==== Records shown ====
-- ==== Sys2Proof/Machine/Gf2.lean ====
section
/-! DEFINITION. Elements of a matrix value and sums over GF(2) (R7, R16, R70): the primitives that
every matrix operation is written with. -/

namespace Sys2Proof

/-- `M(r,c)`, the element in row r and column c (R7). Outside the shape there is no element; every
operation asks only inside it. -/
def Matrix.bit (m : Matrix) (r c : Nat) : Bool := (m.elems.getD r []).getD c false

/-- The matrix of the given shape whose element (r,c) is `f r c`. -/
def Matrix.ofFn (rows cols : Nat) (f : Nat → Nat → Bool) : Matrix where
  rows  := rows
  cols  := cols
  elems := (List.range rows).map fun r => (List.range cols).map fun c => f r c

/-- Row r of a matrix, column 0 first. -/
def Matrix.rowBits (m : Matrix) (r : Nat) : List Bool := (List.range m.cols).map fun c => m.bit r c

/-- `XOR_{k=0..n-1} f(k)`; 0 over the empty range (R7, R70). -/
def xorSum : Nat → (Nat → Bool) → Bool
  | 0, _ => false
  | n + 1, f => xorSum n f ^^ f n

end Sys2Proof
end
====
==== Records shown ====
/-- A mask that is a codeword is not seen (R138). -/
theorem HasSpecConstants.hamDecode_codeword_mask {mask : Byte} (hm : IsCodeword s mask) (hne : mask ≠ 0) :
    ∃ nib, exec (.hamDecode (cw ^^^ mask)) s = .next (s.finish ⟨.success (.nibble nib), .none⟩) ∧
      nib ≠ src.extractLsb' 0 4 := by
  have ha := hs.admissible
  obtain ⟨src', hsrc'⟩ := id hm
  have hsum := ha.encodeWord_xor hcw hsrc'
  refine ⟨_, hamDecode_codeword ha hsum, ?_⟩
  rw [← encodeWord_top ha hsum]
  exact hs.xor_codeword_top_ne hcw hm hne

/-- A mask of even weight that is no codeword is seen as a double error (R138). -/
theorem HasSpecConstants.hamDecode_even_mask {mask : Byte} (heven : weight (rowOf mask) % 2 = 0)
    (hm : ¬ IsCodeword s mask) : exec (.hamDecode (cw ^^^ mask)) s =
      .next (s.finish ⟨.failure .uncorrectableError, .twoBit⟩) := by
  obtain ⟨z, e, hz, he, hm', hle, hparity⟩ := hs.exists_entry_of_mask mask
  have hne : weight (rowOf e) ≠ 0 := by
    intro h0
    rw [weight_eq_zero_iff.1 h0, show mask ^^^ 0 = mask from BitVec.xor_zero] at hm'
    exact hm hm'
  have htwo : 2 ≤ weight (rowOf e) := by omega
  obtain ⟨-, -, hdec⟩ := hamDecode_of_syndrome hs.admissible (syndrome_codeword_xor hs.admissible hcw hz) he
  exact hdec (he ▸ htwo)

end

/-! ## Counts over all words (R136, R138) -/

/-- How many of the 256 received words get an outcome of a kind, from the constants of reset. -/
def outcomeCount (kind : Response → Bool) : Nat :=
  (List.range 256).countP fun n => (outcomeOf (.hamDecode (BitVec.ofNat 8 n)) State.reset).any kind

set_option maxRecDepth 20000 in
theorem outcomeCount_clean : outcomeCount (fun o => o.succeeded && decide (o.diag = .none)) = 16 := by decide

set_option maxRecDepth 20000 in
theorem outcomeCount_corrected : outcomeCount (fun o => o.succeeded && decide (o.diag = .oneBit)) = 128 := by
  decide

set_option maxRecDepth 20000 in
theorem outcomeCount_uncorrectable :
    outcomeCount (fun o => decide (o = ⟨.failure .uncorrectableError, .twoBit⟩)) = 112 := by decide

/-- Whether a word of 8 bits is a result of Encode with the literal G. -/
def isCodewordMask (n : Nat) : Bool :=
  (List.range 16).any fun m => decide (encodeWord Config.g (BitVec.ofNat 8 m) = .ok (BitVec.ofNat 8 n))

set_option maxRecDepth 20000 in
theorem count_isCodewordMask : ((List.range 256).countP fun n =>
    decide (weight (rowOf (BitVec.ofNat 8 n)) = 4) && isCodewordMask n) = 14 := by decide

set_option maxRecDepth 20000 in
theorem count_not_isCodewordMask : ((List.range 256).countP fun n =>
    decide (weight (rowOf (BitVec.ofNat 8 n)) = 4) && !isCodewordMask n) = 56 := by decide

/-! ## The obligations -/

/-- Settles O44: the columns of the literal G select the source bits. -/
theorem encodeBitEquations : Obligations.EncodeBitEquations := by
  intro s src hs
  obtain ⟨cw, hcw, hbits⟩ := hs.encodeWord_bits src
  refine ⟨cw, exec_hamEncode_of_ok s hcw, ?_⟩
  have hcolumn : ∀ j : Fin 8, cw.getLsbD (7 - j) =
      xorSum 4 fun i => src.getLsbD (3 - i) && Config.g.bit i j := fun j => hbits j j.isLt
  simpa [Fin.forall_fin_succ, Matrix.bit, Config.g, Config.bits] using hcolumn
====
* Problem description *
Your answer is a single number: how many lines in the listing above hold "shape"?

* Reply to the exercise *
2